/-- R83: IN alone has an effect that leaves `Executing` for `NeedsInput`. -/
theorem effect_needsInput {i : Instr} {u : State} {d : Addr} (h : Effect i s u t) (hu : u.state = .executing)
    (ht : t.state = .needsInput d) : t = awaitInput d u := by
  cases i with
  | inp w =>
    obtain ⟨e, -, -, rfl⟩ := h
    cases ht
    rfl
  | add a b w | mul a b w | lt a b w | eq a b w =>
    obtain ⟨-, v, rfl⟩ := h
    simp [hu] at ht
  | jt a p | jf a p =>
    obtain ⟨b, target, rfl⟩ := h
    simp [hu] at ht
  | out a =>
    obtain ⟨v, rfl⟩ := h
    cases ht
  | arb a =>
    obtain ⟨v, rfl⟩ := h
    simp [hu] at ht
  | hlt =>
    cases h
    cases ht

/-- R110: the step that enters `NeedsInput` consumes the cells of an IN, and then only sets `DEST` and STATE. -/
theorem step_enters_needsInput {d : Addr} (hs : s.state = .executing) (h : step s = .next t)
    (ht : t.state = .needsInput d) : ∃ u, Consumes s u ∧ t = awaitInput d u := by
  obtain ⟨u, hu, ⟨c, rfl⟩ | ⟨i, -, he⟩⟩ := step_executing_cases hs h
  · cases ht
  · exact ⟨u, hu, effect_needsInput he (hu.state.trans hs) ht⟩

/-! ## The obligations -/

/-- Settles O20: a micro-step in `Done` changes nothing and reports; and a Step that reported Done left the core in
`Done`. -/
theorem doneStaysDone : Obligations.DoneStaysDone := by
  refine ⟨fun s h => ⟨step_done h, stepTransaction_done h⟩, fun fuel more s t h => ?_⟩
  obtain ⟨u, -, hy⟩ := yieldOf_of_reported h
  exact stepTransaction_done (yieldOf_eq_done.mp hy) more

/-- Settles O22: ending in `HasOutput` yields, and the micro-step out of it ends in `Executing`, which does not. -/
theorem hasOutputResumes : Obligations.HasOutputResumes :=
  ⟨fun _ _ h ht => stepTransaction_yields h (yieldOf_hasOutput ht),
    fun _ h => ⟨step_hasOutput h, stepTransaction_continues (step_hasOutput h) (yieldOf_executing rfl)⟩⟩

/-- Settles O23: delivery ends in `Executing`, so the Step goes on; with nothing to take it stays in `NeedsInput`, so it
reports; and IN enters `NeedsInput` from `Executing`, which does not report, having consumed its cells alone. -/
theorem needsInputDeliversOrReports : Obligations.NeedsInputDeliversOrReports := by
  refine ⟨fun s d v rest h hq => ?delivers, fun s d h hq => ?waits, fun s t d hs h ht => ?enters⟩
  case delivers =>
    exact ⟨step_delivers h hq, stepTransaction_continues (step_delivers h hq) (yieldOf_executing rfl)⟩
  case waits =>
    exact ⟨step_waiting h hq, stepTransaction_yields (step_waiting h hq) (yieldOf_stays_needsInput h h)⟩
  case enters =>
    refine ⟨fun a => ?_, stepTransaction_continues h (yieldOf_enters_needsInput hs ht)⟩
    obtain ⟨u, hu, rfl⟩ := step_enters_needsInput hs h ht
    exact hu.read a

end Sys2Proof.Machine
end

section
/-!
PROOFS. The family `48_host_interface.md`: what the host takes from `OQ` (R154).
-/

namespace Sys2Proof.Machine

open Sys2Proof

variable {s : State}

/-! ## OutputDequeue, by what `OQ` holds -/

/-- R154: on a queue that holds a value, OutputDequeue answers the front and changes `OQ` alone. -/
theorem outputDequeue_of_cons {v : Cell} {rest : List Cell} (h : s.oq = v :: rest) :
    outputDequeue s = (some v, { s with oq := rest }) := by
  simp only [outputDequeue, h]

/-- R154: on an empty queue OutputDequeue answers Empty and changes nothing. -/
theorem outputDequeue_of_nil (h : s.oq = []) : outputDequeue s = (none, s) := by
  simp only [outputDequeue, h]

/-! ## The obligation -/

/-- Settles O51: the two answers of R154, neither of which asks for an execution state. -/
theorem outputDequeueTakesFront : Obligations.OutputDequeueTakesFront :=
  fun _ => ⟨fun _ _ => outputDequeue_of_cons, outputDequeue_of_nil⟩

end Sys2Proof.Machine
end

section
/-!
PROOFS. The family `30_encoding.md`, the encoding: decoding and encoding undo each other (R50, R51, R67), and which
digits of an instruction word are read (R52, R54 to R56, R65).
-/

namespace Sys2Proof

/-! ## The decimal digits of a number -/

/-- A digit of a number depends on the digits up to it alone. -/
theorem digit_congr {x y n k : Nat} (h : x % 10 ^ (2 + n) = y % 10 ^ (2 + n)) (hk : k < n) :
    x / 100 / 10 ^ k % 10 = y / 100 / 10 ^ k % 10 := by
  have digit : ∀ z : Nat, z / 100 / 10 ^ k % 10 = z % 10 ^ (2 + n) % 10 ^ (2 + k + 1) / 10 ^ (2 + k) := fun z => by
    rw [Nat.mod_mod_of_dvd z (Nat.pow_dvd_pow 10 (by omega : 2 + k + 1 ≤ 2 + n)), Nat.pow_succ,
      Nat.mod_mul_right_div_self, Nat.pow_add, Nat.div_div_eq_div_mul]
  rw [digit x, digit y, h]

Task goal - Copy out every line of the records that the string "alone" appears in.

Response area -
/-- R83: IN alone has an effect that leaves `Executing` for `NeedsInput`. -/
reports; and IN enters `NeedsInput` from `Executing`, which does not report, having consumed its cells alone. -/
/-- R154: on a queue that holds a value, OutputDequeue answers the front and changes `OQ` alone. -/
/-- A digit of a number depends on the digits up to it alone. -/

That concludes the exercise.